Fast Cover Song Retrieval in AAC Domain based on Deep Learning

Abstract

 

   With the increasing of multimedia data, it becomes more and more important to quickly search the interests from large databases. Keyword annotation is the traditional approach, but it needs large amount of manual effort to annotate the keyword. As the size of data increases, the keyword annotation approach becomes infeasible. Content-based retrieval is more natural, it extracts features from music content to create a representation that overcomes human labeling errors.

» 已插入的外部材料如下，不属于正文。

-- ==== Sys2Proof/Machine/RegFields.lean ====
section
/-!
DEFINITION. Reading the register file: what a RW register returns (the shadow of an epoch-committed one, R10), what is in force
(the adopted set of R113), and one accessor per configuration field of the register map.
-/

namespace Sys2Proof.Machine

/-- What a read of the stored bits of a register returns. -/
def State.reg (s : State) (k : Nat) : Word := Bank.get regReset s.regs k

/-- The value of an epoch-committed register that is in force (R113). -/
def State.live (s : State) (k : Nat) : Word := Bank.get regReset s.liveSet k

/-- The block with a register's stored word replaced. -/
def State.setReg (s : State) (k : Nat) (v : Word) : State := { s with regs := Bank.set regReset s.regs k v }

/-- The block with the value in force of an epoch-committed register replaced, in every setting set (loading, R112). -/
def State.loadReg (s : State) (k : Nat) (v : Word) : State :=
  { s with regs := Bank.set regReset s.regs k v, nextSet := Bank.set regReset s.nextSet k v,
           liveSet := Bank.set regReset s.liveSet k v }
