/-! ### Event log (R500 to R505) -/

/-- The 32 bytes of an entry (Table 16-2). -/
def LogEntry.bytes (e : LogEntry) : List Byte :=
  let inst : Nat := (match e.inst with
    | some i => i.toNat
    | none => 0)
  leBytes 4 e.seq ++ leBytes 1 e.ev.cls ++ leBytes 1 e.ev.src ++ leBytes 1 inst ++
    leBytes 1 (b2n e.inst.isSome + 2 * b2n e.wallValid + 4 * b2n e.early) ++ leBytes 8 e.wall ++ leBytes 5 e.mono ++
    leBytes 1 e.reps ++ leBytes 2 (Config.evCode e.ev.src e.ev.ctorIdx).toNat ++ leBytes 8 e.arg

/-- The oldest critical entry not yet in the NVM ring is written there (R504). -/
def State.critOne (s : State) : State :=
  match s.log.critical with
  | e :: r =>
    let k := s.log.nvmNext
    let s := s.nvmWrite (0x29000 + 32 * k) e.bytes
    { s with log := { s.log with critical := r, nvmNext := (k + 1) % 64 } }
  | [] => s

/-- One entry takes the next sequence number; the ring keeps the 4096 newest and counts what it loses before mirroring; counter 7 is
raised when the sequence reaches it; while PD_PGOOD is low a critical entry goes to NVM at once (R502, R504, R505). -/
def State.logWrite (s : State) (ev : Ev) (i : Option Func) (reps arg : Nat) : State :=
  let e : LogEntry :=
    { seq := s.log.next, ev := ev, inst := i, wall := s.tm.wall, wallValid := s.tm.valid, early := !s.boot.ready,
      mono := s.tm.mono, reps := satU 8 reps, arg := arg }
  let nx := (s.log.next + 1) % 2 ^ 32
  let full := decide (4096 ≤ s.log.ring.length)
  let oldest := (s.log.next + 2 ^ 32 - 4096) % 2 ^ 32
  let lose := full && decide (s.log.unmirrored = oldest)
  let cls := ev.cls
  let t := { s with log := { s.log with
    next := nx, ring := (e :: s.log.ring).take 4096,
    unmirrored := if lose then (oldest + 1) % 2 ^ 32 else s.log.unmirrored,
    lost := if lose then inc16 s.log.lost else s.log.lost,
    evt := if cls = 2 then setBitN s.log.evt 0 true else if cls = 3 then setBitN s.log.evt 1 true else s.log.evt,
    critical := if cls = 3 then s.log.critical ++ [e] else s.log.critical } }
  let t := if s.log.next = t.ctr 7 % 2 ^ 32 ∨ nx = t.ctr 7 % 2 ^ 32 then t.ctrRaise 7 (t.ctr 7 + 65536) else t
  let t := if cls = 3 && !t.pgood then t.critOne else t
  if 2 ≤ cls && bitN (t.reg Reg.LOG_IEN).toNat (cls - 2) then t.raise 0 0 else t

/-- The folding window of an event and instance that is still open (R503). -/
def Fold.isFor (w : Fold) (ev : Ev) (i : Option Func) : Bool := decide (w.ev = ev ∧ w.inst = i)

/-- An event is logged, or folded into the window its last entry opened (R503); nothing is logged in the halt (R489).
DESIGN CHOICE, log entry 6. -/
def State.logEv (s : State) (ev : Ev) (i : Option Func) (arg : Nat) : State :=
  if !s.running then s
  else if ev.cls = 3 then s.logWrite ev i 0 arg
  else if s.log.folds.any (fun w => w.isFor ev i && decide (s.tm.mono < w.ends)) then
    { s with log := { s.log with folds := s.log.folds.map (fun w =>
        if w.isFor ev i then { w with count := w.count + 1, arg := arg } else w) } }
  else
    let old := s.log.folds.find? (fun w => w.isFor ev i)
    let t := match old with
      | some w => if w.count = 0 then s else s.logWrite ev i w.count w.arg
      | none => s
    let t := t.logWrite ev i 0 arg
    { t with log := { t.log with folds := ⟨ev, i, 0, arg, t.tm.mono + 1000⟩ :: t.log.folds.filter (fun w => !w.isFor ev i) } }

/-- A log entry that names no instance. -/
def State.note (s : State) (ev : Ev) (arg : Nat) : State := s.logEv ev none arg

/-! ### Access errors (R8) -/

/-- A discarded access is counted in HLT.ACC_ERR and named in HLT.ACC_ADDR. -/
def State.accError (s : State) (f bar off : Nat) : State :=
  { s with hlt := { s.hlt with accErr := inc16 s.hlt.accErr,
                               accAddr := BitVec.ofNat 32 (off % 2 ^ 22 + bar * 2 ^ 22 + f * 2 ^ 24) } }

/-! ### Mailbox (R94 to R99) -/

/-- The code of an instance state (Table 03-1). -/
def IState.code : IState → Nat
  | .idle => 0
  | .active => 1
  | .resetting => 2
  | .removing => 3
  | .draining => 4

/-- The 64 bytes of a message as an outbound slot shows them (Table 03-5). -/
def Msg.bytes (m : Msg) (dropped : Bool) : List Byte :=
  padTo 64 ([BitVec.ofNat 8 m.typ, if dropped then 1 else 0] ++ leBytes 2 m.seq ++ leBytes 2 (m.gen % 4096) ++
    [BitVec.ofNat 8 m.peer, BitVec.ofNat 8 (min 56 m.body.length)] ++ m.body.take 56)

/-- The lowest outbound slot that holds no message. -/
def lowestFree (used : List (Nat × Msg)) : Nat → Option Nat
  | 0 => none
  | n + 1 =>
    let k := 8 - (n + 1)
    if used.any (fun e => e.1 = k) then lowestFree used n else some k

/-- A message is placed in the lowest free slot; it carries the dropped flag, which is then clear (R96, R97). -/
def State.placeMsg (s : State) (f k : Nat) (m : Msg) : State :=
  let d := (s.getFn f).dropped
  let t := s.modFn f (fun n => { n with outSlots := n.outSlots ++ [(k, { m with body := m.bytes d })], dropped := false })
  t.setInsEvt f 0

/-- The room of the overflow queue for ARCHIVE_DONE and for other messages (R97). -/
def archiveCap (f : Nat) : Nat := if f = 0 then 16384 else 1024
def otherCap (f : Nat) : Nat := if f = 0 then 1024 else 64
def isArchive (m : Msg) : Bool := m.typ == 1

/-- The list without its first element that satisfies `p`. -/
def dropFirst {α : Type} (p : α → Bool) : List α → List α
  | [] => []
  | a :: r => if p a then r else a :: dropFirst p r

/-- A message takes its number and goes to a slot or to the overflow queue; a full queue drops its oldest other message (R97). -/
def State.postMsg (s : State) (f typ gen peer : Nat) (body : List Byte) (relay : Option Func) : State :=
  let n := s.getFn f
  let m : Msg := ⟨typ, gen, peer, body, n.nextSeq, relay⟩
  let s := s.modFn f (fun n => { n with nextSeq := (n.nextSeq + 1) % 65536 })
  match (if n.overflow.isEmpty then lowestFree n.outSlots 8 else none) with
  | some k => s.placeMsg f k m
  | none =>
    if !isArchive m && decide (otherCap f ≤ (n.overflow.filter (fun x => !isArchive x)).length) then
      (s.modFn f (fun n => { n with overflow := dropFirst (fun x => !isArchive x) n.overflow ++ [m], dropped := true })).setInsEvt f 3
    else s.modFn f (fun n => { n with overflow := n.overflow ++ [m] })

/-- The overflow queue has room for one more ARCHIVE_DONE, or a slot is free (R97). -/
def State.archiveRoom (s : State) (f : Nat) : Bool :=
  let n := s.getFn f
  (n.overflow.isEmpty && (lowestFree n.outSlots 8).isSome) ||
    decide ((n.overflow.filter isArchive).length < archiveCap f)

/-- A message to an instance about itself, and one to the PF about another instance (Table 03-5, gen and peer). -/
def State.postOwn (s : State) (i typ : Nat) (body : List Byte) : State := s.postMsg i typ (s.getInst i).gen 0 body none
def State.postPeer (s : State) (i typ : Nat) (body : List Byte) : State := s.postMsg 0 typ (s.getInst i).gen i body none

/-- The state of an instance changes; INSTANCE_EVENT is posted to the PF for instances 1 to 255 (Table 03-6). -/
def State.setIState (s : State) (i : Nat) (st : IState) : State :=
  let t := s.modInst i (fun r => { r with state := st })
  if i = 0 then t
  else t.postPeer i 8 ([BitVec.ofNat 8 st.code, 0] ++ leBytes 2 (t.getInst i).gen)

/-- Queued messages move into freed slots, in order (R96, R97). -/
def State.fillSlots (s : State) (f : Nat) : State :=
  forBelow 8 (fun _ t =>
    let n := t.getFn f
    match lowestFree n.outSlots 8, n.overflow with
    | some k, m :: r => (t.modFn f (fun n => { n with overflow := r })).placeMsg f k m
    | _, _ => t) s

end Sys2Proof.Machine
end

 This thesis focuses on the AAC file which is widely used by streaming internet sources. Here, the proposed system directly maps the modified discrete cosine transform coefficients (MDCT) into a 12-dimensional chroma feature. We combine frames to a segment as the input of deep learning, deep learning can automatically find more meaningful features of music data. We also applied sparse autoencoder to reduce dimensionality of songs. With these efforts, significant matching time can be saved. The experimental results show that the proposed method can reach 0.505 of mean reciprocal rank (MRR) and save over 70% matching time compared with conventional approaches.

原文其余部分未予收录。